Sift the material for lines containing "endian", and return them.

▶ [Given records]
╔══

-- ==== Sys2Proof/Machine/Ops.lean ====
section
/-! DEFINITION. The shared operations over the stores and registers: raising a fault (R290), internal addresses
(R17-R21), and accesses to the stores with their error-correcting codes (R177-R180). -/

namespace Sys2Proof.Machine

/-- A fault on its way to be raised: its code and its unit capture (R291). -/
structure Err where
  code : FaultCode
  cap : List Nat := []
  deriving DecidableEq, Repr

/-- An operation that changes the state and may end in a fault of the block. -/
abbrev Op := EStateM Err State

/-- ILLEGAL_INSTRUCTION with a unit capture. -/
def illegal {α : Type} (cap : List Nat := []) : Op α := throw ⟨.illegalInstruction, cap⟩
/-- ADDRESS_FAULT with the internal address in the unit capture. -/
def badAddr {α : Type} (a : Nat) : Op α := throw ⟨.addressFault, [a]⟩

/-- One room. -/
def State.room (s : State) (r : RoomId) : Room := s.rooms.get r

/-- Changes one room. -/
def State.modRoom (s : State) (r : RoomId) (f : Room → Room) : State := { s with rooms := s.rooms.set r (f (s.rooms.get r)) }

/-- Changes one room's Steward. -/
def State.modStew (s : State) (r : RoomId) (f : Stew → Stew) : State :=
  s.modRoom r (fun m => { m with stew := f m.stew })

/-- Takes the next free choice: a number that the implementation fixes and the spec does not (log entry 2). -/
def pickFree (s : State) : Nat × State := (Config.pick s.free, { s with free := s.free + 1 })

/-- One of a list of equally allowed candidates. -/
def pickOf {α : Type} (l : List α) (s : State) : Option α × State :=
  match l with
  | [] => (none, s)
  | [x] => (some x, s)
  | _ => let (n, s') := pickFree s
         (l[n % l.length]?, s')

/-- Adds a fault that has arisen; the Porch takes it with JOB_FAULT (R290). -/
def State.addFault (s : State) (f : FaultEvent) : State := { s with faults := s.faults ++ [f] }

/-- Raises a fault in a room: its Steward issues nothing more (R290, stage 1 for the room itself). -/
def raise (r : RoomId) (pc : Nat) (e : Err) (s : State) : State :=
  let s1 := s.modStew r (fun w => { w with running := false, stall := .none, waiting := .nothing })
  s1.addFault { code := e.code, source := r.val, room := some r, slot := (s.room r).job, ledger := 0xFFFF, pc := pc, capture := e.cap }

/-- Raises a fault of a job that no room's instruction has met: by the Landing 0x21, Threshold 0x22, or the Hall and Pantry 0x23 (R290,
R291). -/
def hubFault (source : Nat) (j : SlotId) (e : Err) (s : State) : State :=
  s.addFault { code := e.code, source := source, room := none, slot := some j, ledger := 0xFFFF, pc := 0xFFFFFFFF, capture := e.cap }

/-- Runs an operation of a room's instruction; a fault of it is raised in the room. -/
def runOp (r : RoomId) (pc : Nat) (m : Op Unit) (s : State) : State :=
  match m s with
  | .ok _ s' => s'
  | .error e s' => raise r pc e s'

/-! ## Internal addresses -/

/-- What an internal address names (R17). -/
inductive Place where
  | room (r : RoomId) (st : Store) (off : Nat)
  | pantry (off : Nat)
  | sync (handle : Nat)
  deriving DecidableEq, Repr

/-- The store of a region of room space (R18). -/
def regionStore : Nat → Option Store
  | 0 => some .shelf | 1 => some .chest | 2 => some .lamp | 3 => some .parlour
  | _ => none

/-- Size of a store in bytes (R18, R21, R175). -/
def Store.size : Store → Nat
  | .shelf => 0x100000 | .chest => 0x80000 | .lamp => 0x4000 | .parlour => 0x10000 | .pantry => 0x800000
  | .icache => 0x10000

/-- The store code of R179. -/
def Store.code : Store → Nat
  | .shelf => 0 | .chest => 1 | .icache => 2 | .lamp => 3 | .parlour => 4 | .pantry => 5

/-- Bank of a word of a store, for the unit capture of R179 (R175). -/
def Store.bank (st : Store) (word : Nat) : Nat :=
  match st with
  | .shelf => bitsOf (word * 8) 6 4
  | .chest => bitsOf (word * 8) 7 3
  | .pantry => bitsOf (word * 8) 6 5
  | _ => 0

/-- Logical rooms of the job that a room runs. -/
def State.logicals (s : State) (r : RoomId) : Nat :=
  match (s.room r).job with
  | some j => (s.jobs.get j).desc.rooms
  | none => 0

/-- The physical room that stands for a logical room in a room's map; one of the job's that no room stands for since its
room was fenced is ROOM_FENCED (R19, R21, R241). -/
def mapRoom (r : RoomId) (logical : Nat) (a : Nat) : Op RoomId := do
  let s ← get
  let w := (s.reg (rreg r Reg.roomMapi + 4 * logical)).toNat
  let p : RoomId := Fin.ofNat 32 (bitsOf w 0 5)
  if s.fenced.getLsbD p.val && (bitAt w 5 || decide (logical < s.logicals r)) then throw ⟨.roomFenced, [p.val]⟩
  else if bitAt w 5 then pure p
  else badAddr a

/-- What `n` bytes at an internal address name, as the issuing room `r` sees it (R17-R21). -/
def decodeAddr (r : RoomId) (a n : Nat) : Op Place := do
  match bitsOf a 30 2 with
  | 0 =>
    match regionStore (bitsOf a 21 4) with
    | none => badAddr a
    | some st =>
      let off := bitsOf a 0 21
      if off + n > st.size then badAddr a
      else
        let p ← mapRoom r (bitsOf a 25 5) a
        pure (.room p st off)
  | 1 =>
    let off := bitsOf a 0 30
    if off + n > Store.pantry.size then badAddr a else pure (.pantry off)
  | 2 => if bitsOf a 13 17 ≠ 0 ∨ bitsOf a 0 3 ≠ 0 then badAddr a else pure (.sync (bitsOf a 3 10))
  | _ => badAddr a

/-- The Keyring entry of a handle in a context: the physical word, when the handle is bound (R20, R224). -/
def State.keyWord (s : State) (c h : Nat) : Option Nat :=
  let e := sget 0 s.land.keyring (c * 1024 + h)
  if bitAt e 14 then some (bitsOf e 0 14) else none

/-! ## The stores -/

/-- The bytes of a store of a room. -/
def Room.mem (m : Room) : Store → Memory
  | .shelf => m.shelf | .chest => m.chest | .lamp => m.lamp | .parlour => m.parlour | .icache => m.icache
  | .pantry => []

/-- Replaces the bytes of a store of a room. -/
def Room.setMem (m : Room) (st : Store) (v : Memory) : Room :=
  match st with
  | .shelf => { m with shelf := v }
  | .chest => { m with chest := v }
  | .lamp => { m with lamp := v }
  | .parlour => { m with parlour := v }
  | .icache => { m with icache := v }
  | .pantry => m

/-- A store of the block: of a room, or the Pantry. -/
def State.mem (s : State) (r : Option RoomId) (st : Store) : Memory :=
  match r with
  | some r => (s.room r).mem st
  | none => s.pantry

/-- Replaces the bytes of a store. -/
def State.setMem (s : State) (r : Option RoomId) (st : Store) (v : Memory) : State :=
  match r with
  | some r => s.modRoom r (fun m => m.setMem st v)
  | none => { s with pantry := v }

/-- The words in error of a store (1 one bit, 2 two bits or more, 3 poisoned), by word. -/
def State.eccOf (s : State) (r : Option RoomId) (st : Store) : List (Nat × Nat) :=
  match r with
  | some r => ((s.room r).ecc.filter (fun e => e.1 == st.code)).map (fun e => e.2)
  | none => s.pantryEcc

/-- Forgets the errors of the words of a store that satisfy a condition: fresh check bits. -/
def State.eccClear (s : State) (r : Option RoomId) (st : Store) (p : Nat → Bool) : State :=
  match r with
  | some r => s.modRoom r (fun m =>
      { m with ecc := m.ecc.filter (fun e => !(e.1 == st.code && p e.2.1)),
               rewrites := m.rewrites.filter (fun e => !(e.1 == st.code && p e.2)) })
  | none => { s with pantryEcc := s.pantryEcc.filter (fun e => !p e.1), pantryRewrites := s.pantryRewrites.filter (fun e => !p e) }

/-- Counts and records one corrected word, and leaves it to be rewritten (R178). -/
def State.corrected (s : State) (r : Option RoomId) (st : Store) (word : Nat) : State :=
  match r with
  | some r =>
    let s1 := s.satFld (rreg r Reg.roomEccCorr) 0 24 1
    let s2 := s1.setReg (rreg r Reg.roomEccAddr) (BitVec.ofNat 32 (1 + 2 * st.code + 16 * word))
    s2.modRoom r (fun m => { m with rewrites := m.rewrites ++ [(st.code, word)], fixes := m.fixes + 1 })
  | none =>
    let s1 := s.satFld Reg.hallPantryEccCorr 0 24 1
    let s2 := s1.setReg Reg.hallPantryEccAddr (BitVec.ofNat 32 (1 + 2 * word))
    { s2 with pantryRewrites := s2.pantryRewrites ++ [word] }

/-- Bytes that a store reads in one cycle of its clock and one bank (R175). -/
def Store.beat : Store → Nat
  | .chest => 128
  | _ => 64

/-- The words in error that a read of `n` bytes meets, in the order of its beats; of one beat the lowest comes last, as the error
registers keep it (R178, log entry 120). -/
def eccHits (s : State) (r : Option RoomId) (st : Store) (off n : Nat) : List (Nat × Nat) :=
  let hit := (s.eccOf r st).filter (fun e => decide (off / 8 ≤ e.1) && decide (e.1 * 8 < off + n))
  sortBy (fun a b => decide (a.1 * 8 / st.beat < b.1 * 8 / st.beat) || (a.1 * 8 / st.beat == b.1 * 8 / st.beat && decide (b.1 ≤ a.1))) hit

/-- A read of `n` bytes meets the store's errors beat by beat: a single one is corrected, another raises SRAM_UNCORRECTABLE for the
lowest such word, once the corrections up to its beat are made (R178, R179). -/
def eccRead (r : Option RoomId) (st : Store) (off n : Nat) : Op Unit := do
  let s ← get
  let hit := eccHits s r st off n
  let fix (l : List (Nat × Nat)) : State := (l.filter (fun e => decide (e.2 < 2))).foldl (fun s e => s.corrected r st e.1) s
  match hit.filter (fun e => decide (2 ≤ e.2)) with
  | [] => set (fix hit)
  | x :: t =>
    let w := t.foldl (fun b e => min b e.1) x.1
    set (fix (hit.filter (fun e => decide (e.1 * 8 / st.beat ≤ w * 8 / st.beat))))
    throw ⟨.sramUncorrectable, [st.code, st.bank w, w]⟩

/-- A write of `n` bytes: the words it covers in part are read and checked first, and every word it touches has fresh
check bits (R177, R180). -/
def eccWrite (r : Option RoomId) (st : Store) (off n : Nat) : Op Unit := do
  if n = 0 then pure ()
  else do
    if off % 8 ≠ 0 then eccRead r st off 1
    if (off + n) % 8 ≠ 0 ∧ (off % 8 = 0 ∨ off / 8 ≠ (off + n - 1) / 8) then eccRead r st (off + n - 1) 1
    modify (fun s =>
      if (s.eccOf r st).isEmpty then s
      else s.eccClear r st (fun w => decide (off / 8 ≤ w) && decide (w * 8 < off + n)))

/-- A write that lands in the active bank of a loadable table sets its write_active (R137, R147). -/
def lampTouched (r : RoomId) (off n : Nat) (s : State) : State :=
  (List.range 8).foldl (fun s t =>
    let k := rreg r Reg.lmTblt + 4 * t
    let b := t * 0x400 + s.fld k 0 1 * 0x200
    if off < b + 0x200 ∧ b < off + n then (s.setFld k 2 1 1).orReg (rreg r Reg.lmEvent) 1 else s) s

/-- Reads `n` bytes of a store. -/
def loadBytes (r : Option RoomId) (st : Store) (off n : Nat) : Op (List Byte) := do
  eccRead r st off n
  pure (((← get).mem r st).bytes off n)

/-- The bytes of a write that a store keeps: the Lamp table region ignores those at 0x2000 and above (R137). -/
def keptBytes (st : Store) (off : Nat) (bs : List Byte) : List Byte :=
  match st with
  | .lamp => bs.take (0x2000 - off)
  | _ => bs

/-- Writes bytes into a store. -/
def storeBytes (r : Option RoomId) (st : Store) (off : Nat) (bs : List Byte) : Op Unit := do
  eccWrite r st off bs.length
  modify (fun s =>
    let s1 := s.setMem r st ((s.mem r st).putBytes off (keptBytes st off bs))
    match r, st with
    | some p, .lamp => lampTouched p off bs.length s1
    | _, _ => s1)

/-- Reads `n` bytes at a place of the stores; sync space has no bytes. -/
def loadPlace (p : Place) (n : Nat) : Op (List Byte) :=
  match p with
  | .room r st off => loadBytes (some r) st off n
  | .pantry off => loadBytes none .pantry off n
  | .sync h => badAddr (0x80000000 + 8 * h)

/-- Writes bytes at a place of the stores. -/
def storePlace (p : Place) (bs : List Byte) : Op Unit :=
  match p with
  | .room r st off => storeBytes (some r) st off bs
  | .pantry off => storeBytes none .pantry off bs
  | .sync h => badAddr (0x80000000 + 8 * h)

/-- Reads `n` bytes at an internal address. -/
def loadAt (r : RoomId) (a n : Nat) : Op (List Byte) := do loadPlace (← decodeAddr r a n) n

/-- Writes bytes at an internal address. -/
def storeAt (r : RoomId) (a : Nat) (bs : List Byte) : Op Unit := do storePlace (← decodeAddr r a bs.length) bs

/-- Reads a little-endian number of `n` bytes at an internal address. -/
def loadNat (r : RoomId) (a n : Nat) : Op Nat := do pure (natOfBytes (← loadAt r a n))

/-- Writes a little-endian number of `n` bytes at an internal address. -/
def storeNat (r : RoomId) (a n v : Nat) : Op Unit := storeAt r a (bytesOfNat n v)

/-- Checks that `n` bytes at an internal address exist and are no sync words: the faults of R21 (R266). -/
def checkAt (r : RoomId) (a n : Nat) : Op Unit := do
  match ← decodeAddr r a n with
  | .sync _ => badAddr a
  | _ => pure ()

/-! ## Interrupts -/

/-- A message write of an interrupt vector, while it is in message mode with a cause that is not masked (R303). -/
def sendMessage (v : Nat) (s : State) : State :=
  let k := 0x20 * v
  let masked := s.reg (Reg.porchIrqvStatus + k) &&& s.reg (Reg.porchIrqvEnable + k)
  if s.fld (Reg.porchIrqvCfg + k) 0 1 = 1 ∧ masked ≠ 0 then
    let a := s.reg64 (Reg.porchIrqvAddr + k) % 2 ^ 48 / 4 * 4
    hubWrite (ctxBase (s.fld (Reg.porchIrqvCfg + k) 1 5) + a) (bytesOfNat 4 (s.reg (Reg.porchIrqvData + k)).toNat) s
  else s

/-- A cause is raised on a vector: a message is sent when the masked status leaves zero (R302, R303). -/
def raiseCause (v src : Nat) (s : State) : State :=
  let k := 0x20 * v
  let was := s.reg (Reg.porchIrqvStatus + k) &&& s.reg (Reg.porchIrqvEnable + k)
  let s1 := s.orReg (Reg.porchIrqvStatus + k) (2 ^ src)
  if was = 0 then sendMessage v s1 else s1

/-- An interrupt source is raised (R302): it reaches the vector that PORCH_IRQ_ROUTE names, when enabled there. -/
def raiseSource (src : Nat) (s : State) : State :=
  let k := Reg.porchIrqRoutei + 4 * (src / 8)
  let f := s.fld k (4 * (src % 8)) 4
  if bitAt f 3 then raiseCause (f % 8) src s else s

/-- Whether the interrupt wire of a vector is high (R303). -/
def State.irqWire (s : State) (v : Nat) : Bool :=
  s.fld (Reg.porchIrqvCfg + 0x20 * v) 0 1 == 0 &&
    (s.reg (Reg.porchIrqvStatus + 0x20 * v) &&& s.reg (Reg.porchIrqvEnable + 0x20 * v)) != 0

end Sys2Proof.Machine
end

╚══

▶ [Reply to the task]
/-- Reads a little-endian number of `n` bytes at an internal address. -/
/-- Writes a little-endian number of `n` bytes at an internal address. -/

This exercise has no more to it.